/-- R50, R72: which commands write OBUF and where. NOP, CLEAR, COUNT, BUILD, EXTRACT and ASSIGN write no
byte; PACK only payload bytes from HDR_LEN up; HEADER only header bytes; RUN nothing beyond the buffer. -/
def Obligations.CommandsKeepOutputBuffer : Prop :=
  (∀ (i : Instr) (s t : State) (o : Nat),
    i ∈ [Instr.nop, .clear, .count, .build, .extract, .assign] → exec i s = .next t →
    t.obuf.read o = s.obuf.read o) ∧
  (∀ (s t : State) (o : Nat), exec .pack s = .next t →
    o < s.hdrLen.toNat ∨ s.capObufSize.toNat ≤ o ∨
      s.hdrLen.toNat + (bitCost (lengthsOf s.clen)
        ((List.range s.inLen.toNat).map s.ibuf.read) + 7) / 8 ≤ o →
    t.obuf.read o = s.obuf.read o) ∧
  (∀ (s t : State) (o : Nat), exec .header s = .next t →
    s.capObufSize.toNat ≤ o ∨ (if s.dense then 257 else 2 + s.maxLen.toNat +
      (allBytes.filter fun b => 1 ≤ (s.clen.look b).toNat ∧
        (s.clen.look b).toNat ≤ s.maxLen.toNat).length) ≤ o →
    t.obuf.read o = s.obuf.read o) ∧
  (∀ (s t : State) (o : Nat), exec .run s = .next t → s.capObufSize.toNat ≤ o →
    t.obuf.read o = s.obuf.read o)

/-- R33: the capability registers are constant for the life of the block, across reset too. -/
def Obligations.CapabilitiesAreConstant : Prop :=
  ∀ s t : State, step s = .next t →
    t.capInMax = s.capInMax ∧ t.capObufSize = s.capObufSize

/-- R28: WBUSY is sticky: it is set by a legal host write while BUSY, and only the completion of CLEAR or
a reset clears it. -/
def Obligations.WbusyIsSticky : Prop :=
  (∀ (s : State) (a : Word) (n : Nat) (v : Word) (ops : List BusOp),
    s.inReset = false → s.busy = true → 0 < s.delay → s.inbox = .write a n v :: ops →
    AccessAllowed a n → ∃ t, step s = .next t ∧ t.wbusy = true) ∧
  (∀ s t : State, step s = .next t → s.wbusy = true → t.wbusy = false →
    (s.completionDue = true ∧ decode s.pending = .ok .clear) ∨
      (s.completionDue = false ∧ s.inbox.head? = some .resetAssert))

/-! ### Registers and the host bus (spec/10_state.md, spec/20_memory.md) -/

/-- R22, R26, R30, R241: the STATUS word, with the stage numbers of R26 and the error codes of R241. -/
def Obligations.StatusWordLayout : Prop :=
  ∀ s : State,
    s.statusWord.getLsbD 0 = s.busy ∧ s.statusWord.getLsbD 1 = s.done ∧
    s.statusWord.getLsbD 2 = s.err ∧ s.statusWord.getLsbD 3 = false ∧
    (s.errCode, (s.statusWord.extractLsb' 4 4).toNat) ∈ [(ErrCode.none, 0), (.illegalCmd, 1),
      (.sequence, 2), (.inLen, 3), (.emptyInput, 4), (.lookup, 5), (.outOverflow, 6)] ∧
    (s.stage, (s.statusWord.extractLsb' 8 3).toNat) ∈ [(Stage.idle, 0), (.counted, 1), (.built, 2),
      (.extracted, 3), (.assigned, 4), (.packed, 5), (.done, 6)] ∧
    s.statusWord.getLsbD 11 = s.degen ∧ s.statusWord.getLsbD 12 = s.wbusy ∧
    s.statusWord.getLsbD 13 = s.dense ∧ s.statusWord.getLsbD 14 = (s.irqEn && s.done) ∧
    ∀ k, 15 ≤ k → s.statusWord.getLsbD k = false

/-- R52, R67: what a read of the register region answers while BUSY = 0; reserved places read 0. -/
def Obligations.RegisterMapReads : Prop :=
  ∀ s : State, s.inReset = false → s.busy = false →
    ReadGives s 0x000 4 0 ∧ ReadGives s 0x004 4 s.statusWord ∧
    ReadGives s 0x008 4 (if s.irqEn then 1 else 0) ∧ ReadGives s 0x00C 4 s.inLen ∧
    ReadGives s 0x010 4 (s.nsym.setWidth 32) ∧ ReadGives s 0x014 4 (s.root.setWidth 32) ∧
    ReadGives s 0x018 4 s.rootWeight ∧ ReadGives s 0x01C 4 (s.maxLen.setWidth 32) ∧
    ReadGives s 0x020 4 (s.hdrLen.setWidth 32) ∧ ReadGives s 0x024 4 s.payloadLen ∧
    ReadGives s 0x028 4 s.outLen ∧ ReadGives s 0x02C 4 (s.leftover.setWidth 32) ∧
    ReadGives s 0x030 4 s.errInfo ∧ ReadGives s 0x034 4 s.capInMax ∧
    ReadGives s 0x038 4 s.capObufSize ∧
    (∀ b : Byte,
      ReadGives s (BitVec.ofNat 32 (0x400 + 4 * b.toNat)) 4 (s.freq.look b) ∧
      ReadGives s (BitVec.ofNat 32 (0x800 + 4 * b.toNat)) 4 ((s.order.look b).setWidth 32) ∧
      ReadGives s (BitVec.ofNat 32 (0xC00 + 4 * b.toNat)) 4 ((s.len.look b).setWidth 32) ∧
      ReadGives s (BitVec.ofNat 32 (0x1000 + 4 * b.toNat)) 4 ((s.clen.look b).setWidth 32) ∧
      ReadGives s (BitVec.ofNat 32 (0x1400 + 4 * b.toNat)) 4 ((s.blcount.look b).setWidth 32) ∧
      ∀ w, w < 8 → ReadGives s (BitVec.ofNat 32 (0x2000 + 32 * b.toNat + 4 * w)) 4
        (BitVec.ofNat 32 ((s.code.look b).toNat / 2 ^ (32 * w)))) ∧
    (∀ (n : Nat) (h : n < 511),
      ReadGives s (BitVec.ofNat 32 (0x4000 + 16 * n)) 4 s.node[n].weight ∧
      ReadGives s (BitVec.ofNat 32 (0x4000 + 16 * n + 4)) 4 (s.node[n].left.setWidth 32) ∧
      ReadGives s (BitVec.ofNat 32 (0x4000 + 16 * n + 8)) 4 (s.node[n].right.setWidth 32) ∧
      ReadGives s (BitVec.ofNat 32 (0x4000 + 16 * n + 12)) 4 (BitVec.ofNat 32
        (s.node[n].valid.toNat * 2 ^ 31 + s.node[n].isLeaf.toNat * 2 ^ 8 +
          s.node[n].sym.toNat))) ∧
    (∀ a : Word, 4 ∣ a.toNat →
      (0x03C ≤ a.toNat ∧ a.toNat < 0x400) ∨ (0x1800 ≤ a.toNat ∧ a.toNat < 0x2000) ∨
        (0x5FF0 ≤ a.toNat ∧ a.toNat < 0x40000000) ∨ 0xC0000000 ≤ a.toNat →
      ReadGives s a 4 0)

----------------------------------------

What needs to be done: Look at the records above. Copy every line where the string "only" occurs.

Exercise output:
byte; PACK only payload bytes from HDR_LEN up; HEADER only header bytes; RUN nothing beyond the buffer. -/
/-- R28: WBUSY is sticky: it is set by a legal host write while BUSY, and only the completion of CLEAR or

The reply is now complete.